■ **DIRECTIONS**: Only the lines below between the ones containing "range exists and" and "the one before", inclusive, are to be reproduced, each exactly as it stands.

■ **Stored data entries**:
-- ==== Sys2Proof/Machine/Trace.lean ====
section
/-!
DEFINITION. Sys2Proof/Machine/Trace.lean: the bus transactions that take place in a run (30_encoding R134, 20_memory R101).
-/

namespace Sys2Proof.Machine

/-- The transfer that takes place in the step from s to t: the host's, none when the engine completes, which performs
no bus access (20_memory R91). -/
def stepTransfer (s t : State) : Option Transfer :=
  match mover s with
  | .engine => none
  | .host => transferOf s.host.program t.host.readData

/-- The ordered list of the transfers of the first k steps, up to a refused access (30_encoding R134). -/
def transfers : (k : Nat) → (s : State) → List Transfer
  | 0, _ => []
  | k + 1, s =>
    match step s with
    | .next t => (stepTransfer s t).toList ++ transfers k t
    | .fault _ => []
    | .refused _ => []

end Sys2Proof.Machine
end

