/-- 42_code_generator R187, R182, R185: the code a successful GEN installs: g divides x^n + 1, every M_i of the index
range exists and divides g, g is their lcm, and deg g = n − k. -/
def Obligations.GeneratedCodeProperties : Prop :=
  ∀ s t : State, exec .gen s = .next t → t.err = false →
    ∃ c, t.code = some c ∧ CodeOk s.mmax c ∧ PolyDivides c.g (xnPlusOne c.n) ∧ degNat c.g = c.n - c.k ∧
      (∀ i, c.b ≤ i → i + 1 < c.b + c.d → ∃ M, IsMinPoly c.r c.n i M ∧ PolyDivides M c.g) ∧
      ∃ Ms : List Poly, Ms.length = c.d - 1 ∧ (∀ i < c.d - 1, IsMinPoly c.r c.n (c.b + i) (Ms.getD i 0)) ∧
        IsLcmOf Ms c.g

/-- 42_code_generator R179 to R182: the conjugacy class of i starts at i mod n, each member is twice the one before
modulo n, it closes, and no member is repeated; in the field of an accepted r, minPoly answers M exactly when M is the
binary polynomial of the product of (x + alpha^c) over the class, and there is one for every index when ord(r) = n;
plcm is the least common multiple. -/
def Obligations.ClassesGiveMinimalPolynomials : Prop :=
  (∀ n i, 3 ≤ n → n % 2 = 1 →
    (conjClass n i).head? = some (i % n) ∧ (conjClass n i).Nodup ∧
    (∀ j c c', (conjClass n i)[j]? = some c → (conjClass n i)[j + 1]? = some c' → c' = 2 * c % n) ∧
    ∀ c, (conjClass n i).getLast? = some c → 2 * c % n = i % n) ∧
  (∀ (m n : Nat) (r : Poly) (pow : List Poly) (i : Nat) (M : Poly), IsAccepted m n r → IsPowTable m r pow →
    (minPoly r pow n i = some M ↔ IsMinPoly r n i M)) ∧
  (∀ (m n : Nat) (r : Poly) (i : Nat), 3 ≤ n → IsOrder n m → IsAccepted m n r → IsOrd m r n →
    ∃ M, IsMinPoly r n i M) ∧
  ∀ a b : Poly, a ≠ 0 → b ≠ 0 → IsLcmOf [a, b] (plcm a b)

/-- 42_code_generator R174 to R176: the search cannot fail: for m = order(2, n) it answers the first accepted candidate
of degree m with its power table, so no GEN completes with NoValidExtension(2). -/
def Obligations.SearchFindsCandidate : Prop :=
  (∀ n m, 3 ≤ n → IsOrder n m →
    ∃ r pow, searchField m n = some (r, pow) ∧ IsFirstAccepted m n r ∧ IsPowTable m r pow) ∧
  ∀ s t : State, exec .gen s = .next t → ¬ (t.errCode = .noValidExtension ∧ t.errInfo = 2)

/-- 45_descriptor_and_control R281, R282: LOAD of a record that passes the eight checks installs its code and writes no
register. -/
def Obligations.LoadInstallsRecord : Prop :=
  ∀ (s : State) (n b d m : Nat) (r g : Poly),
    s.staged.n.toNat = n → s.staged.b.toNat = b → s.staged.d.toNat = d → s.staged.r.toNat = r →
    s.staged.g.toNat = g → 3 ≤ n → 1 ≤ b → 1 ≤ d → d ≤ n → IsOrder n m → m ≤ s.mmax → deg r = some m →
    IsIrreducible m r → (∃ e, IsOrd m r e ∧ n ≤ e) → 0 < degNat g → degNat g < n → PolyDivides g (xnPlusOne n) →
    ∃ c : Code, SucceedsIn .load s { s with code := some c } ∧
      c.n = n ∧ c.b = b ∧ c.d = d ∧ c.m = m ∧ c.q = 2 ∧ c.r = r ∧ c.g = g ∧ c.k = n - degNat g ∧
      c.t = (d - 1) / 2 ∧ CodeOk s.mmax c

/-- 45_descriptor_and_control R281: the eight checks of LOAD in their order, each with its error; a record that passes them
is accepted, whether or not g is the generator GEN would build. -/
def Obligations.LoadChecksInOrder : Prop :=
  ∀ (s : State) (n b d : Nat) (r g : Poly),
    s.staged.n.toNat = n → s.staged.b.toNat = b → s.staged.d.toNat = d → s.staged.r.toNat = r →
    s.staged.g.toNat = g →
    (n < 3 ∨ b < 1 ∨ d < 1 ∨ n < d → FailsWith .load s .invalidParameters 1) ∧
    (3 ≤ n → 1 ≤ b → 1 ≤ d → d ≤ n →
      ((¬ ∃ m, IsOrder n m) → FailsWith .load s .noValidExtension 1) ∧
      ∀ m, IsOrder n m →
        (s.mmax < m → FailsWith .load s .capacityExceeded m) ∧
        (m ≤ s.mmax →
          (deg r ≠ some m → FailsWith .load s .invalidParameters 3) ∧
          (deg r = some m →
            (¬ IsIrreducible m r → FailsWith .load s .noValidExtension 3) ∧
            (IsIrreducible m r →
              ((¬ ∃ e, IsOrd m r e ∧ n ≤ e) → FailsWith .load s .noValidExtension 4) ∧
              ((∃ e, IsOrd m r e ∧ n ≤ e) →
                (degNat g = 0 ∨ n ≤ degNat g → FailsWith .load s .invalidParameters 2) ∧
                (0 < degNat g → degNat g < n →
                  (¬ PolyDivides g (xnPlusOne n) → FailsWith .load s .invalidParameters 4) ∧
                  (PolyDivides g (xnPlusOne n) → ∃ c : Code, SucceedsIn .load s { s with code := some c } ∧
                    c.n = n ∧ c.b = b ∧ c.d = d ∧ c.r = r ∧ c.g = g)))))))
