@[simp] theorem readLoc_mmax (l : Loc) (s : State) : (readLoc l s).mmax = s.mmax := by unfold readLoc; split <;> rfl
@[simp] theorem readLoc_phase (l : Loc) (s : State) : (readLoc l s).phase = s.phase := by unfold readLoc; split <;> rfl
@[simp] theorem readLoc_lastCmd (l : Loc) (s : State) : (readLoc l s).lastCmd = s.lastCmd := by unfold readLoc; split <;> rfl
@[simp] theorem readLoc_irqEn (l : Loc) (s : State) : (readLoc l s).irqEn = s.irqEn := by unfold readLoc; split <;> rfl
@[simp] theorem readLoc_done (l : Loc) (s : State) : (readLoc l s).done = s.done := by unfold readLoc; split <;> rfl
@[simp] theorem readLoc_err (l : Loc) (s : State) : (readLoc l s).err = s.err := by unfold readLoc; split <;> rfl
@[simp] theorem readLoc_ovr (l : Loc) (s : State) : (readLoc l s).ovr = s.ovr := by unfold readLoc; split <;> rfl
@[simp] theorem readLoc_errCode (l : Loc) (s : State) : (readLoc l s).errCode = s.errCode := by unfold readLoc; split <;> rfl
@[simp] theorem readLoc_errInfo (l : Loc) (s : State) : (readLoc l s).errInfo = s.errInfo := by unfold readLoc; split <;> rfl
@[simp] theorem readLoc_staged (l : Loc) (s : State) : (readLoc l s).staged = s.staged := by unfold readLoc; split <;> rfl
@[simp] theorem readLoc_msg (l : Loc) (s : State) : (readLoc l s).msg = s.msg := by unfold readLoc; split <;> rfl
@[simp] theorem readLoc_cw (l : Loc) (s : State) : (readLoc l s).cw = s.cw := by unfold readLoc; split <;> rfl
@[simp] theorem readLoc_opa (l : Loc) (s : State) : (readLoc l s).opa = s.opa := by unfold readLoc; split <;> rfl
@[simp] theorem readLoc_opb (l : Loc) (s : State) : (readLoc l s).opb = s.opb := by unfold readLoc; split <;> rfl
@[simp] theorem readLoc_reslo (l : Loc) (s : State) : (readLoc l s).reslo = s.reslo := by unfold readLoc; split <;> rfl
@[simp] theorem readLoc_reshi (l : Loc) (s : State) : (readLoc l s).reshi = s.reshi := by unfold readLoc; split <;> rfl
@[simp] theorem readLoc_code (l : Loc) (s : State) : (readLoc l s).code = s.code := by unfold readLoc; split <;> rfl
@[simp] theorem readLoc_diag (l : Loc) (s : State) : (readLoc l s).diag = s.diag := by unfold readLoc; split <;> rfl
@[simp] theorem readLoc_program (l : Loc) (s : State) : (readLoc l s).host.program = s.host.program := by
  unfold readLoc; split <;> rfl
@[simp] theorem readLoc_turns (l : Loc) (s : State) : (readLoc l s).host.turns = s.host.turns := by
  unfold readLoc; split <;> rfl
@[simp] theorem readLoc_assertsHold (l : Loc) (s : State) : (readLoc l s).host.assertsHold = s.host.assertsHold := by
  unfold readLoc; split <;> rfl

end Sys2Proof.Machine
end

■ **EXERCISE RESULT**:
range exists and divides g, g is their lcm, and deg g = n − k. -/
def Obligations.GeneratedCodeProperties : Prop :=
  ∀ s t : State, exec .gen s = .next t → t.err = false →
    ∃ c, t.code = some c ∧ CodeOk s.mmax c ∧ PolyDivides c.g (xnPlusOne c.n) ∧ degNat c.g = c.n - c.k ∧
      (∀ i, c.b ≤ i → i + 1 < c.b + c.d → ∃ M, IsMinPoly c.r c.n i M ∧ PolyDivides M c.g) ∧
      ∃ Ms : List Poly, Ms.length = c.d - 1 ∧ (∀ i < c.d - 1, IsMinPoly c.r c.n (c.b + i) (Ms.getD i 0)) ∧
        IsLcmOf Ms c.g

/-- 42_code_generator R179 to R182: the conjugacy class of i starts at i mod n, each member is twice the one before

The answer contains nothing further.